## Task description
With the line that contains "guardIn : Nat" as the final line, return every line from the start of the data below exactly.
[Start of Attachment]
-- ==== Sys2Proof/Machine/State/Island.lean ====
section
/-! DEFINITION. The state of the safety island: two channels, axes, outputs, inputs, parameter set and mirror
(spec/10_safety_island.md, spec/11_door_axis_monitoring.md). -/

namespace Sys2Proof.Machine

/-- A channel record of the parameter set (Table 10-6). -/
structure ChanPar where
  enabled : Bool
  segPair : Nat
  period : Nat
  tag : Word
  outputs : BitVec 8
  localIn : Nat
  guardIn : Nat
  deriving DecidableEq, Repr

/-- An output record (Table 10-5): kind, t_dark in µs, test_interval in s, fb_settle in µs, gate_inputs. -/
structure OutPar where
  kind : Nat
  tDark : Nat
  interval : Nat
  settle : Nat
  gates : BitVec 16
  deriving DecidableEq, Repr

/-- An input record (Table 10-5). -/
structure InPar where
  antivalent : Bool
  debounce : Nat
  discrepancy : Nat
  use : Nat
  deriving DecidableEq, Repr

/-- A function block (Table 11-1). -/
structure FuncPar where
  travel : Int
  closedZone : Int
  slpMargin : Int
  posTol : Int
  reversal : Int
  testTravel : Int
  slsOpen : Int
  slsClose : Int
  slsCreep : Int
  speedTol : Int
  sdiTol : Int
  xcheck : Nat
  autoTest : Bool
  autoRecover : Bool
  stopIn : Nat
  isoIn : Nat
  deriving DecidableEq, Repr

/-- A verified parameter set (Table 10-5). -/
structure SafetyPar where
  ident : Word
  crc : Word
  seals : BitVec 8
  period : Nat
  miss : Nat
  singleLimit : Nat
  window : Nat
  seed : Word
  chans : List ChanPar
  outs : List OutPar
  ins : List InPar
  funcs : List FuncPar
  deriving DecidableEq, Repr

/-- Channel states of an axis (Table 11-4). -/
inductive AxState where
  | disabled | safe | guardOpenWait | guardCloseWait | locked | released | closing
  deriving DecidableEq, Repr

/-- The first copy of a seq that waits for its second copy (R250): the telegram, the segment (true = B), its arrival. -/
structure PairWait where
  tel : Telegram
  segB : Bool
  at_ : Nat
  /-- compare_window has elapsed: the seq counts as single-copy, and a second copy is late -/
  late : Bool
  deriving DecidableEq, Repr

/-- An axis as one channel keeps it (R244). -/
structure Axis where
  /-- state (Table 11-4). Reset: DISABLED. -/
  state : AxState := .disabled
  /-- last safe-state reason (Table 10-8). -/
  reason : Nat := 0
  /-- last function code and the state code at that fault (Table 11-6). -/
  func : Nat := 0
  funcState : Nat := 0
  /-- model time at which the reason and the function code were recorded. -/
  reasonAt : Nat := 0
  funcAt : Nat := 0
  /-- outputs with a HANDOVER fault caused by this axis (Table 11-6). -/
  handover : BitVec 8 := 0
  /-- highest seq accepted from segment A and from segment B since the channel reset (R249). -/
  lastA : Option Word := none
  lastB : Option Word := none
  /-- copies of seqs that wait for their second copy (R250). -/
  waiting : List PairWait := []
  /-- the newest accepted and evaluated telegram. -/
  newest : Option Telegram := none
  /-- posB and trt_ns of the newest sample and of the one before it (R264). -/
  prev : Option (Int × Word) := none
  prev2 : Option (Int × Word) := none
  /-- speed vB derived from the two newest telegrams (R264), exactly: v × dt in 0.1 mm/s × ns, and dt in ns. -/
  vB : Option (Int × Nat) := none
  /-- a telegram has been evaluated since the channel reset. -/
  heard : Bool := false
  /-- consecutive failed position and speed cross-checks (R269). -/
  xPos : Nat := 0
  xSpeed : Nat := 0
  /-- raised position ceiling (R273). -/
  ceiling : Option Int := none
  /-- opening is permitted up to this position after an obstacle (R276). -/
  allow : Option Int := none
  /-- CLOSING was entered from RELEASED (R279). -/
  fromReleased : Bool := false
  /-- model time at which the guard test started (R273). -/
  testAt : Option Nat := none
  /-- staleness deadline, TRT linear ns (R251). -/
  deadline : Nat := 0
  /-- model time since which every seq was a complete pair (R275). -/
  pairsSince : Option Nat := none
  /-- seq of the last complete pair. -/
  lastPair : Option Word := none
  /-- single-copy streak (R250). -/
  streak : Nat := 0
  /-- single-copy seqs, 32-bit wrapping (SI_CH_SINGLE). -/
  singles : Word := 0
  /-- mismatches and rejected copies, 16-bit saturating (SI_CH_ERR). -/
  mismatches : Nat := 0
  rejects : Nat := 0
  /-- seq of the last drive command of this channel's copy (Table 10-3). -/
  cmdSeq : Word := 0
  /-- model time of that command (R248: one each period). -/
  cmdAt : Option Nat := none
  deriving DecidableEq, Repr

/-- A debounced half of an input: the value held and the cycles for which the ball has read otherwise (R255). -/
structure InHalf where
  value : Bool := false
  count : Nat := 0
  deriving DecidableEq, Repr

/-- The decision vector (R245). -/
structure Vector98 where
  states : List AxState
  outs : BitVec 8
  ins : BitVec 16
  seals : BitVec 8
  ident : Word
  crc : Word
  cycle : Word
  deriving DecidableEq, Repr

/-- One channel of the island (R244). -/
structure Channel where
  /-- started and self-tested (sfp_ok, sla_ok). Reset: 0. -/
  ok : Bool := false
  /-- axes 0 to 63. Reset: DISABLED. -/
  axes : Table Axis := []
  /-- the synchronous release S per output (R276). Reset: 0. -/
  grants : BitVec 8 := 0
  /-- its halves of the outputs, as commanded. Reset: low (R253). -/
  halves : BitVec 8 := 0
  /-- dark pulses in progress (R254). -/
  dark : BitVec 8 := 0
  /-- model time of the last commanded change and of the last dark pulse of each output (R254). -/
  changed : Table Nat := []
  pulsed : Table Nat := []
  /-- its halves of the inputs after debounce (R255). -/
  inputs : Table InHalf := []
  /-- model time since which the halves of an input disagree, as this channel sees it (R255). -/
  disagree : Table (Option Nat) := []
  /-- model time since which the feedback of an output disagrees (R254). -/
  fbSince : Table (Option Nat) := []
  /-- model time since which S is 1 while an L is 0 (R278). -/
  handSince : Table (Option Nat) := []
  /-- SEAL and feedback balls as last read. -/
  seals : BitVec 8 := 0
  feedback : BitVec 8 := 0
  /-- consecutive cycles with SEAL different from seal_code (R256). -/
  sealBad : Nat := 0
  /-- the vector it posted last, not yet compared by the other channel. -/
  posted : Option Vector98 := none
  /-- the latest vector received from the other channel. -/
  received : Option Vector98 := none
  /-- consecutive comparisons in which each field differed, by field, and consecutive cycles without a vector (R246). -/
  discrepant : Table Nat := []
  missed : Nat := 0
  /-- safety cycles (SI_CYCLE of the SFP, 32-bit wrapping). Reset: DESIGN CHOICE 0. -/
  cycle : Word := 0
  /-- model time of its last safety cycle (R245: one each millisecond). -/
  cycleAt : Option Nat := none
  /-- model time of the safety cycle before it (R247). -/
  cycleFrom : Option Nat := none
  deriving DecidableEq, Repr

/-- The safety island. -/
structure Island where
  /-- SI_FAULT: causes of Table 10-7. Reset: 0 = none. -/
  fault : Word := 0
  /-- device safe state in force (device_safe). Reset: 1 (Table 10-9). -/
  deviceSafe : Bool := true
  /-- island_ready. Reset: 0. -/
  ready : Bool := false
  /-- param_valid. Reset: 0. -/
  paramValid : Bool := false
  /-- the parameter set in force. Reset: none. -/
  par : Option SafetyPar := none
  sfp : Channel := {}
  sla : Channel := {}
  /-- latched output faults (R254, R278). Reset: 0. -/
  outFault : BitVec 8 := 0
  /-- reason of the latched fault per output: 1 FEEDBACK, 2 DARK_TEST, 3 HANDOVER. -/
  outReason : Table Nat := []
  /-- latched input faults (R255). Reset: 0. -/
  inFault : BitVec 16 := 0
  /-- VDD_SAFE in mV and Tj in 0.1 °C as last measured (SI_ENV). Reset: DESIGN CHOICE 0. -/
  vsafe : Nat := 0
  vsafeOk : Bool := false
  tj : Int := 0
  /-- door cycles and reversals per axis, 32-bit saturating (R279). -/
  cycles : Table Nat := []
  reversals : Table Nat := []
  /-- cycles counted per axis since the counters were last written (R279). -/
  since : Table Nat := []
  /-- model time of the last counter write. -/
  counterAt : Nat := 0
  /-- the safety parameter loads in progress, at most one per tenant (R259, R309). -/
  loads : List LoadStage := []
  /-- the mirror as the SFP wrote it at the end of its last cycle, by offset (R262). Reset: SI_STATUS 0x2. -/
  mirror : Table Word := [(0, 2)]
  /-- the SFP restarts after an activation: model time of the commit, its first vector awaited (R322). -/
  sfpRestart : Option Nat := none
  deriving DecidableEq, Repr

end Sys2Proof.Machine
end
[End of Attachment]
## Answer section
-- ==== Sys2Proof/Machine/State/Island.lean ====
section
/-! DEFINITION. The state of the safety island: two channels, axes, outputs, inputs, parameter set and mirror
(spec/10_safety_island.md, spec/11_door_axis_monitoring.md). -/

namespace Sys2Proof.Machine

/-- A channel record of the parameter set (Table 10-6). -/
structure ChanPar where
  enabled : Bool
  segPair : Nat
  period : Nat
  tag : Word
  outputs : BitVec 8
  localIn : Nat
  guardIn : Nat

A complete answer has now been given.